When you run this command, PromptFoo will:

- Generate a unique, publicly accessible URL for your evaluation results
- Display the URL in your terminal like this:
```plaintext
View results: https://app.promptfoo.dev/eval/f:91b9ea8a-174c-4129-9c52-774c34c96ea4
```
When you visit this URL, you'll see the same detailed evaluation results that you would see in the local web viewer, but now they're accessible to anyone with the link. This is especially useful for:

- Collaborating with team members on improving the classification system
- Documenting your evaluation results for future reference
- Comparing results across different iterations of your prompts
- Creating snapshots of your system's performance at different stages

Keep in mind that these shared results will remain accessible via the URL, so you can always refer back to them even after making changes to your evaluation setup.

In [None]:
!promptfoo share

This will open a web interface where you can explore the results in depth.

## 4. Identifying strengths and weaknesses

Examine the results in the web viewer.
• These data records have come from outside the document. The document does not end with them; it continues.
/-- Writing the next record of a look-ahead copy (R212, R214). -/
def copyWrite (t : TileId) (n : Nat) (d : Desc) (s : State) : State :=
  let x := getStr s t
  let client := clientOn s (tileDie t)
  let i := d.taken / max 1 d.reclen
  match findRec d i with
  | none => s
  | some r =>
    if r.hole then faultRegion t client n r.i r.x s
    else if ¬ r.complete then s
    else
      let f := d.fmt
      let (eb, sb) := copyBytes d r
      let o := d.lent.rowOff f i
      let o2 := d.lent.scaleOff f i 0
      if ¬ (writeReady s d.lname d.lent o eb.length ∧ writeReady s d.lname d.lent o2 sb.length) then s
      else
        let (s1, r1) := engineWrite client (tileDie t) 2 d.lname d.lent o eb s
        let (s2, r2) := if sb.isEmpty then (s1, false) else engineWrite client (tileDie t) 2 d.lname d.lent o2 sb s1
        let d' := dropTaken { d with taken := d.taken + d.reclen }
        countWrite t (eb.length + sb.length) (r1 || r2) (setStr t (putDesc x n false d') s2)

/-- A granted output line being written, or the next record of a look-ahead copy (R206, R212). It waits while its ring
slot is not EMPTY (R177). -/
def execStreamOutputWrite (t : TileId) (n : Fin 64) (s : State) : Host.Outcome State Fault Refusal :=
  let x := getStr s t
  let st := getStrm x n.val
  let client := clientOn s (tileDie t)
  let write (q : Bool) (d : Desc) (p : OutPiece) (rest : List OutPiece) : State :=
    if ¬ writeReady s d.name d.ent p.off p.bytes.length then charge (.stream t) 0x0F s
    else
      let (s1, refused) := engineWrite client (tileDie t) 2 d.name d.ent p.off p.bytes s
      countWrite t p.bytes.length refused
        (setStr t (putDesc x n.val q { d with out := rest, granted := d.granted - 1 }) s1)
  .next (if st.fault ≠ 0 then s
    else match st.active with
      | none => s
      | some d =>
        if d.dir = 3 then copyWrite t n.val d s
        else if d.dir ≠ 1 then s
        else match d.out with
          | p :: rest => if 0 < d.granted then write false d p rest else s
          | [] => match st.queued with
            | some q => match q.out with
              | p :: rest => if 0 < q.granted then write true q p rest else s
              | [] => s
            | none => s)

/-! ### The deadlock watchdog (R215) -/

/-- Whether a stream's pushed line waits for its ring slot. -/
def outWaits (s : State) (d : Desc) : Bool :=
  decide (d.dir = 1) && match d.out with
  | p :: _ => decide (0 < d.granted) && !writeReady s d.name d.ent p.off p.bytes.length
  | [] => false
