-- ==== Sys2Proof/Machine/Array.lean ====
section
/-! DEFINITION. Matrix arrays: MODE_SET, LOAD_STAT, PASS, DRAIN, BANK_SWAP and the events of loads, passes, drains, the gatherer and power gating (R58 to R107, R458, R461). -/

namespace Sys2Proof.Machine

/-! ### Units and their wakes (R67, R100, R101) -/

/-- Bits of the row groups (4 rows each) of every band that holds a row below k (R101). -/
def rowUnits (k : Nat) : BitVec 64 := BitVec.ofNat 64 (2 ^ (4 * cdiv k 16) - 1)

/-- Bits of the column units below n (R101). -/
def colUnits (n : Nat) : BitVec 16 := BitVec.ofNat 16 (2 ^ cdiv n 16 - 1)

/-- Starting the wake of the gated units a tile needs (R101). -/
def startWake (k n : Nat) (a : ArrayS) : ArrayS :=
  { a with wakingR := a.wakingR ||| (rowUnits k &&& ~~~a.awakeR), wakingC := a.wakingC ||| (colUnits n &&& ~~~a.awakeC) }

/-- Whether every unit a tile needs is awake. -/
def unitsAwake (a : ArrayS) (k n : Nat) : Bool :=
  decide (rowUnits k &&& ~~~a.awakeR = 0) && decide (colUnits n &&& ~~~a.awakeC = 0)

/-- K' and N' of a load (R60). -/
def loadDims (j : LoadJob) : Nat × Nat := if j.top then (j.lines, j.llen) else (j.llen, j.lines)

/-- Units that issued commands need (R100). -/
def neededUnits (a : ArrayS) : BitVec 64 × BitVec 16 :=
  let ld := a.loads.foldl (fun u j => (u.1 ||| rowUnits (loadDims j).1, u.2 ||| colUnits (loadDims j).2))
    ((0 : BitVec 64), (0 : BitVec 16))
  if a.passes.isEmpty then ld
  else [a.active, a.pend].foldl (fun u o => match o with
    | some w => (u.1 ||| rowUnits w.k, u.2 ||| colUnits w.n)
    | none => u) ld

/-- A unit gating (R100): not while WAKE_HOLD is 1 or an issued command needs it. -/
def execUnitGate (t : TileId) (column : Bool) (i : Nat) (s : State) : Host.Outcome State Fault Refusal :=
  let a := getArr s t
  let need := neededUnits a
  .next (if a.wakeHold then s
    else if column then
      if 16 ≤ i ∨ need.2.getLsbD i ∨ a.wakingC.getLsbD i then s
      else setArr t { a with awakeC := a.awakeC &&& ~~~(1#16 <<< i) } s
    else if 64 ≤ i ∨ need.1.getLsbD i ∨ a.wakingR.getLsbD i then s
    else setArr t { a with awakeR := a.awakeR &&& ~~~(1#64 <<< i) } s)

/-- A unit's wake ending (R101). -/
def execUnitWakeDone (t : TileId) (column : Bool) (i : Nat) (s : State) : Host.Outcome State Fault Refusal :=
  let a := getArr s t
  .next (if column then
      setArr t { a with awakeC := a.awakeC ||| (a.wakingC &&& (1#16 <<< i)), wakingC := a.wakingC &&& ~~~(1#16 <<< i) } s
    else
      setArr t { a with awakeR := a.awakeR ||| (a.wakingR &&& (1#64 <<< i)), wakingR := a.wakingR &&& ~~~(1#64 <<< i) } s)

/-! ### Counters and status (R81, R82) -/

/-- Counting in an array counter, its module total and its scope bit. -/
def arrCount (t : TileId) (client off sub n : Nat) (stat : Option Nat) (scope : BitVec 32) (s : State) : State :=
  if n = 0 then s
  else
    let s1 := bumpDict (dkey 0x4010 sub) n (bump (arrBlk t 0) off n s)
    let s2 := match stat with | some i => setBit (arrBlk t 0) i s1 | none => s1
    setScope client scope s2

/-- Saturated entries (R73). -/
def countSat (t : TileId) (client n : Nat) : State → State := arrCount t client 0x008 0x01 n (some 0) scSaturated

/-- Window underflows (R75). -/
def countUnder (t : TileId) (client n : Nat) : State → State := arrCount t client 0x010 0x02 n (some 1) scUnderflow

/-- Out-of-window scales consumed (R72). -/
def countViol (t : TileId) (client n : Nat) : State → State := arrCount t client 0x018 0x03 n (some 2) scViolation

/-- Non-finite products (R74); flagged says that an entry's flag was set. -/
def countNonfin (t : TileId) (client n : Nat) (flagged : Bool) : State → State :=
  arrCount t client 0x020 0x04 n (if flagged then some 3 else none) 0

/-! ### Accumulator banks (R76, R79, R80) -/

/-- A bank of an array. -/
def getBank (a : ArrayS) (b : Nat) : Bank := if b = 0 then a.bank0 else a.bank1

/-- Storing a bank. -/
def setBank (a : ArrayS) (b : Nat) (x : Bank) : ArrayS := if b = 0 then { a with bank0 := x } else { a with bank1 := x }

/-- Entry e of column n. -/
def getAcc (b : Bank) (n e : Nat) : AccEntry := mget {} b.ents (n * 256 + e)
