/-- A drain lane writing the pair it holds (R97, R136, R144, R252). -/
def execHatchDrainPair (t : TileId) (s : State) : Host.Outcome State Fault Refusal :=
  let d := tileDie t
  let u := t.val % 16 / 4
  let lane := getLane s t
  let client := clientOn s d
  let e : Eng := .hatch (Fin.ofNat 4 d) (Fin.ofNat 4 u)
  .next (match lane.offer with
    | none => s
    | some p =>
      if ¬ p.rows.all (fun r => rowsReady s p.name p.ent r.1 1 true) then charge e 0x0F s
      else
        let l1 := if p.first then { lane with l0 := lane.c0, l1 := lane.c1, fold := {}, flags := 0 } else lane
        let (s1, f, fl, ws) := p.rows.foldl (pairRow d u client p ⟨l1.l0, l1.l1⟩)
          (s, l1.fold, l1.flags ||| (if p.ufl then gUnder else 0), false)
        let s2 := if ws then setScope client scSaturated s1 else s1
        charge e 0x00 (if p.last then pairEnd t client p l1 f fl s2
          else setLane t { l1 with offer := none, fold := f, flags := fl } s2))

/-! ### Counterproof engines (R148 to R150) -/

/-- A Counterproof engine's commands. -/
def getCpt (s : State) (d u : Nat) : List CJob := mget [] s.units.cpt (unitKey d u)

/-- Storing a Counterproof engine's commands. -/
def setCpt (d u : Nat) (j : List CJob) (s : State) : State :=
  { s with units := { s.units with cpt := mset [] s.units.cpt (unitKey d u) j } }

/-- R, C and the regions of CPT (R148). -/
def cptR (c : PCmd) : Nat := fld (c.w 0) 24 9
def cptC (c : PCmd) : Nat := fld (c.w 0) 33 9
def cptSrc (c : PCmd) : Area := ⟨fld (c.w 1) 0 32, cptR c, fld (c.w 2) 0 16, cptC c⟩
def cptDst (c : PCmd) : Area := ⟨fld (c.w 1) 32 32, cptC c, fld (c.w 2) 16 16, cptR c⟩

/-- CPT (R140, R148). -/
def execCpt (d : DieId) (u : Fin 4) (c : PCmd) (s : State) : Host.Outcome State Fault Refusal :=
  .next (withIssue none (.cpt d u) c s fun s w id =>
    let client := clientOn s d.val
    let sn := d.val * 4096 + fld (c.w 0) 0 12
    let dn := d.val * 4096 + fld (c.w 0) 12 12
    let se := entryOf s w sn
    let de := entryOf s w dn
    if cptR c = 0 ∨ 256 < cptR c ∨ cptC c = 0 ∨ 256 < cptC c ∨ ¬ goodMult (BitVec.ofNat 32 (fld (c.w 2) 32 32)) ∨
        srcReserved client se (cptSrc c) ∨ dstReserved client de (cptDst c) (c.w 3) ∨
        spansMeet (areaSpans sn se (cptSrc c)) (areaSpans dn de (cptDst c)) then refuse id s
    else setCpt d.val u.val (getCpt s d.val u.val ++ [{ id := id, cmd := c, src := (sn, se), dst := (dn, de) }]) s)

/-- Reading a source line of the first command that still reads and has a buffer (R149). -/
def cptRead (d u client : Nat) (s : State) : Option State :=
  let js := getCpt s d u
  match (js.take 2).find? fun j => decide (j.lines.length < cptR j.cmd) with
  | none => none
  | some j =>
    let (sn, se) := j.src
    let a := cptSrc j.cmd
    if ¬ rowsReady s sn se (a.row + j.lines.length) 1 false then none
    else
      let m := (f32 (BitVec.ofNat 32 (fld (j.cmd.w 2) 32 32))).toRat
      let (vals, nOut, s1) := readVals false d u client sn se (a.row + j.lines.length) a.col a.cols m s
      let s2 := engCount false d u 0 { srcViols := nOut } (consumerViol d se.stat nOut s1)
      some (setCpt d u (js.map fun k => if k.id = j.id then
        { k with lines := k.lines ++ [vals], fold := { k.fold with srcViols := k.fold.srcViols + nOut } } else k) s2)

/-- Writing a destination line of the first command, once all its source lines are in (R148, R149). -/
def cptWrite (d u client : Nat) (s : State) : Option State :=
  match getCpt s d u with
  | [] => none
  | j :: rest =>
    let (dn, de) := j.dst
    let a := cptDst j.cmd
    if j.lines.length < cptR j.cmd ∨ ¬ rowsReady s dn de (a.row + j.outs) 1 true then none
    else
      let vals := j.lines.map fun l => nth DVal.nan l j.outs
      let out := narrowAt s client de ⟨j.cmd.w 3, j.cmd.w 4⟩ (a.row + j.outs) a.col vals
      let s1 := engCount false d u 0 out.fold (writeRun client dn de (a.row + j.outs) a.col out s)
      let f := j.fold.add out.fold
      let fl := j.flags ||| runFlags s1 d de.stat out
      if j.outs + 1 = a.rows then
        let s2 := bumpDict (dkey 0x4020 0x04) 1 (bump (cptBlk d u 0) 0x008 1 (setCpt d u rest s1))
        let s3 := producerFlags client d de.stat fl { codes := [], blocks := [], fold := f, wsat := false }
          (engFold false d u de.stat f s2)
        some (complete j.id s3)
      else some (setCpt d u ({ j with outs := j.outs + 1, fold := f, flags := fl } :: rest) s1)

/-- An FCLK cycle of a Counterproof engine: a destination line out and a source line in (R149). -/
def execCptLine (d : DieId) (u : Fin 4) (s : State) : Host.Outcome State Fault Refusal :=
  let client := clientOn s d.val
  let e : Eng := .cpt d u
  .next (if (getCpt s d.val u.val).isEmpty then s
    else match cptWrite d.val u.val client s with
      | some s1 => charge e 0x00 ((cptRead d.val u.val client s1).getD s1)
      | none => match cptRead d.val u.val client s with
        | some s1 => charge e 0x00 s1
        | none => charge e 0x0F s)

end Sys2Proof.Machine
end

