/-- Forming a CSEND's transfer in its open slot: header and payload go to its port, spilled pieces to best effort
(R304 to R311, R315). -/
def formSend (d : DieId) (client id : Nat) (w : WinCmd) (s : State) : State :=
  let c := w.cmd
  let cop := csCop c
  let name := csName d.val c
  let e := w.ent name
  let th := w.ent (csTHandle d.val c)
  let fw := csFmtWord s d.val e c
  let f := (fmtOf fw).getD noFmt
  let job := (getClient s client).job
  let ts := if cop = 3 then (getCtx s (ctxKey d.val (csSrc c))).tscale else e.tsBits.toNat
  let hdr (spill : Bool) : List Byte := cHeader s cop (fld (c.w 0) 48 2) job (fld (c.w 0) 32 16) fw spill ts
    (if cop = 5 ∨ cop = 7 ∨ cop = 8 then fld (c.w 3) 0 32 else 0)
  let rows := (List.range (csRows c)).map (csRow c + ·)
  let plainRows : List (Nat × List Byte) := rows.map fun r => (r, [])
  let unit := (if copTagged cop then 8 else 0) + rowUnit f (csCols c)
  let empty : List Byte := leBytes 8 0xFFFFFFFF ++ List.replicate (unit - 8) 0
  let most := cdiv (csMost c * csCols c) f.blk
  let ringOf (bs : RingBlocks) (base : Option Nat) (s : State) : List Byte × List (Nat × Nat × List XReg) × List Nat × State :=
    let (pay, sp, esc) := ringPayload f bs most (csEscMax c)
    (pay, sp, esc, noteRing d.val client job bs f base esc ((sp.map (·.1)).eraseDups.length) s)
  let (pay, sp, s1) : List Byte × List (Nat × Nat × List XReg) × State :=
    if cop = 2 then
      let (vs, s1) := regionVals client name e (csCol c) (csCols c) rows s
      let (pay, sp, _, s2) := ringOf (cutBlocks f.blk (vs.map fun v => ({} : XReg).add v) fun _ => false) none s1
      (pay, sp, s2)
    else if cop = 3 then
      let xs := fwdCtxs d.val c
      let lanes := xs.flatMap fun x =>
        let r := ctxReg s d.val (getCtx s x.1)
        (List.range x.2.2).map fun i => r.get (Fin.ofNat 512 i)
      let escIn (b : Nat) : Bool := (getCtx s (ctxKey d.val (csSrc c) + b * f.blk / 512)).esc.testBit (b * f.blk % 512 / f.blk)
      let base := (xs.head?).map fun x => (getCtx s x.1).ebase
      let (pay, sp, esc, s1) := ringOf (cutBlocks f.blk lanes escIn) base s
      (pay, sp, markRead f xs esc s1)
    else if cop = 4 then
      let (vs, s1) := regionVals client name e (csCol c) (csCols c) rows s
      let eh := csEHandle d.val c
      let ee := w.ent eh
      let (errs, s2) := rows.foldl (fun (acc : List FVal × State) r =>
        let (bs, s') := readBuf client ee d.val (ee.rowOff ee.fmtD r + 2 * csCol c) (2 * csCols c) acc.2
        (acc.1 ++ (List.range (csCols c)).map fun i =>
          if anyPoison ((bs.drop (2 * i)).take 2) then .nan else decodeElem .bf16 (leNat (plain ((bs.drop (2 * i)).take 2))), s'))
        ([], s1)
      let (pay, s3) := thinPayload d.val client c (w.ent (csENext d.val c)) vs errs s2
      (pay, [], setScope client scThinned s3)
    else if cop = 6 then
      let (pay, _, s1) := rowPayload client name e (csCol c) (csCols c) (dispatchRows s d.val c th) s
      let pad := (List.range (csMost c - min (csRows c) (csMost c))).flatMap fun _ => empty
      (pay ++ pad, [], dispatchRest d.val client c th (w.ent (csENext d.val c)) (checkMap client c s1))
    else if cop = 7 then
      let (pay, s1) := rows.zipIdx.foldl (fun (acc : List Byte × State) r =>
        let tag := entWord s th (csTHandle d.val c) (8 * r.1)
        if fld tag 0 32 = 0xFFFFFFFF then (acc.1 ++ leBytes 8 tag.toNat ++ List.replicate (unit - 8) 0, acc.2)
        else
          let (bs, _, s') := rowPayload client name e (csCol c) (csCols c) [(r.1, leBytes 8 tag.toNat)] acc.2
          (acc.1 ++ bs, s')) ([], s)
      let pad := (List.range (csMost c - csRows c)).flatMap fun _ => empty
      (pay ++ pad, [], checkMap client c s1)
    else
      let (pay, bad, s1) := rowPayload client name e (csCol c) (csCols c) plainRows s
      let pad : List Byte := List.replicate ((csMost c - csRows c) * unit) 0
      (pay ++ pad, [], if bad ∧ cop = 8 then updStep client (fun st => { st with notReady := true }) s1 else s1)
  let en := (shareOf s client).slot (csSlot c)
  let s2 := beginTx (csSlot c) client (portFor s en.port) (.coll d) id (hdr false) pay.length s1
  let s3 := feedTx (csSlot c) client pay s2
  sp.foldl (fun s x => addPacket { dmod := en.peer, smod := moduleId s, client := client, owner := id,
                                   bytes := spillBytes (hdr true) x.1 x.2.1 x.2.2 } s) s3
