/-- Whether every task of R394 is complete and has met its condition. -/
def tasksMet (s : State) : Bool :=
  (List.range 24).all (fun i => decide (fld (getReg s (stkBlk i 0)) 0 2 = 1)) &&
  decide (getDict s (dkey 0x2000 0x06) = BitVec.allOnes 64) &&
  (List.range 4).all (fun d => decide (mget 0 s.start.tilesOk d ≠ 0)) && decide (s.start.cores = 15) &&
  (List.range 32).all (fun p => decide (portState s p ≠ 1)) &&
  (!(List.range 32).any (fun p => decide (portState s p = 2)) || decide (getDict s (dkey 0x5000 0x08) = 1))

/-- EDITION_ENTRY (R393, R396): every task met, no RUN_STEPS in progress; the lowest accepted security version rises to the
running image's. -/
def execEditionEntry (s : State) : Host.Outcome State Fault Refusal :=
  .next (if ¬ inProof s ∨ ¬ tasksMet s ∨ s.clients.any (fun x => x.2.run.isSome) then s
    else
      let k := dkey 0x2000 0x0D
      let s1 := setDict k (BitVec.ofNat 64 (max s.start.svn (getDict s k).toNat))
        { s with start := { s.start with selftest := false } }
      enterStage 3 s1)

/-- STAGE_TIMEOUT (R394): 120 s have passed since PWR_GOOD without Edition. -/
def execStageTimeout (s : State) : Host.Outcome State Fault Refusal :=
  .next (if ¬ s.start.good ∨ stageOf s = 3 then s else stageFault 4 s)

/-! ### Resets (R339, R399, R400) -/

/-- A cold reset. -/
def coldReset (s : State) : State := askReset 2 (fun s => noteReset 2 (downState false s)) s

/-- COLD_RESET (R399, R447): RST_N low for 10 us or more. -/
def execColdReset (s : State) : Host.Outcome State Fault Refusal := .next (coldReset s)

/-- RESET_REQ_COLD (R401). -/
def execResetReqCold (s : State) : Host.Outcome State Fault Refusal := .next (coldReset s)

/-- Clearing a die's staging: what a client loses there counts as a refused staged write (R175, R319, R399, R400). -/
def clearStaging (d : DieId) (s : State) : State :=
  let cs := (List.range 16).filter fun c => s.cat.staging.any fun x => decide (x.die = d) && decide (x.owner = c)
  let s1 := cs.foldl (fun s c => updStep c (fun st => { st with notReady := true }) s) s
  { s1 with cat := { s1.cat with
      staging := s1.cat.staging.filter fun x => decide (x.die ≠ d), commits := s1.cat.commits.filter fun x => decide (x.die ≠ d) } }

/-- Clients that run on dies that a test selects. -/
def runningOn (s : State) (f : Nat → Bool) : List Nat :=
  (List.range 16).filter fun c => decide ((getClient s c).state = 2 ∨ (getClient s c).state = 4) &&
    (clientDies (getClient s c)).any f

/-- A Registrar core's reset (R399): a lead-die core stops every running client's step, another those on its die; the lead
core, core 0 of die 0 (log), loses the event log and the Curator's level (R424, R428). A worn core gives its place to the
spare (R433). -/
def coreReset (d core : Nat) (s : State) : State :=
  let s1 := if h : d < 4 then clearStaging ⟨d, h⟩ s else s
  let s2 := (runningOn s1 fun x => decide (d = 0) || decide (x = d)).foldl (fun s c => abortStep c s) s1
  let s3 := bumpEpochs [lockId 0 d (16 + core)] s2
  let s4 := if d = 0 ∧ core = 0 then
      setDict (dkey 0xF000 0x01) 0 { s3 with
        logs := { s3.logs with evlog := [] }, cur := { s3.cur with challenge := none } }
    else s3
  let s5 := if s4.wearS.queue.any fun x => x.isOf 9 d 0 core then doneSwap 9 d 0 core 4 (mapCore d core s4) else s4
  noteReset 4 s5

/-- CORE_RESET (R399): the watchdog's, or a request. -/
def execCoreReset (d : DieId) (core : Fin 4) (_watchdog : Bool) (s : State) : Host.Outcome State Fault Refusal :=
  .next (if ¬ s.start.sketched then s else askReset 4 (coreReset d.val core.val) s)

/-- A tile's reset (R399): the step on its die is aborted, its array, vector and stream state is as at admission. -/
def tileReset (t : TileId) (s : State) : State :=
  let d := t.val / 16
  let s1 := if h : d < 4 then clearStaging ⟨d, h⟩ s else s
  let s2 := (runningOn s1 fun x => decide (x = d)).foldl (fun s c => abortStep c s) s1
  let s3 := bumpEpochs ((List.range 16).map fun c => lockId c d (t.val % 16)) (setTile t {} s2)
  noteReset 5 s3

/-- TILE_RESET (R399): a tile hang. -/
def execTileReset (t : TileId) (s : State) : Host.Outcome State Fault Refusal :=
  .next (if ¬ s.start.sketched then s else askReset 5 (tileReset t) s)

/-- RESET_REQ_SELFTEST's refusal and effect (R400): the abort code, and the state back in Proof with the array self-test to
run. -/
def requestTest (s : State) : Nat × State :=
  if stageOf s ≠ 3 ∨ s.clients.any (fun x => decide (x.2.state ≠ 0)) then (8, s)
  else
    let k := dkey 0x2000 0x07
    let s1 := setDict k (BitVec.ofNat 64 ((getDict s k).toNat - 68)) (setDict (dkey 0x2000 0x06) 0
      { s with start := { s.start with selftest := true, tilesOk := [], tcut := 800 } })
    (0, enterStage 2 (setDict (dkey 0x2100 0x10) 800 s1))

/-- RESET_REQ_SELFTEST (R400). -/
def execResetReqSelftest (s : State) : Host.Outcome State Fault Refusal := .next (requestTest s).2

/-- The BAR0 registers at their reset values: queues, doorbells, MSI-X, mailbox; records that wait for a queue stay held. -/
def clearBar0 (s : State) : State :=
  { s with
    regs := mdrop s.regs (fun a => decide (0xFF800000000 ≤ a) && decide (a < 0xFF804000000)),
    host := { s.host with
      fetched := [], tails := [], stopped := [], unmasked := [], pba := [],
      queues := (s.host.queues.map fun x => (x.1, ({ hold := x.2.hold } : EvQ))).filter fun x => decide (x.2 ≠ {}) },
    mail := {} }

/-- The host reset kind (R339, R399): steps are aborted, commands discarded, clients evicted, BAR0 reset. -/
def hostReset (s : State) : State :=
  let cs := (List.range 16).filter fun c => decide ((getClient s c).state ≠ 0)
  let s1 := cs.foldl (fun s c => abortStep c s) s
  let s2 := { s1 with host := { s1.host with fetched := [] } }
  let s3 := cs.foldl (fun s c => evictClient c false s) s2
  let s4 := bumpEpochs [lockId 0 0 32] { s3 with cat := { s3.cat with staging := [], commits := [] } }
  noteReset 3 (clearBar0 s4)

/-- FUNCTION_LEVEL_RESET (R339). -/
def execFunctionLevelReset (s : State) : Host.Outcome State Fault Refusal := .next (askReset 3 hostReset s)

/-- PCIE_FUNDAMENTAL_RESET (R399). -/
def execPcieFundamentalReset (s : State) : Host.Outcome State Fault Refusal := .next (askReset 3 hostReset s)

end Sys2Proof.Machine
end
Pay attention to:
1. Overall accuracy: What percentage of emails were correctly classified?
2. Performance by category: Are some categories more accurately classified than others?
3. Misclassifications: Look at emails that were incorrectly categorized. Can you identify any patterns?

## Conclusion

In this lab, we've set up and run our first evaluation of the GlobalMart Email Classification System using Promptfoo and Amazon Bedrock. We've learned how to create prompts, define test cases, and analyze the results of our evaluation.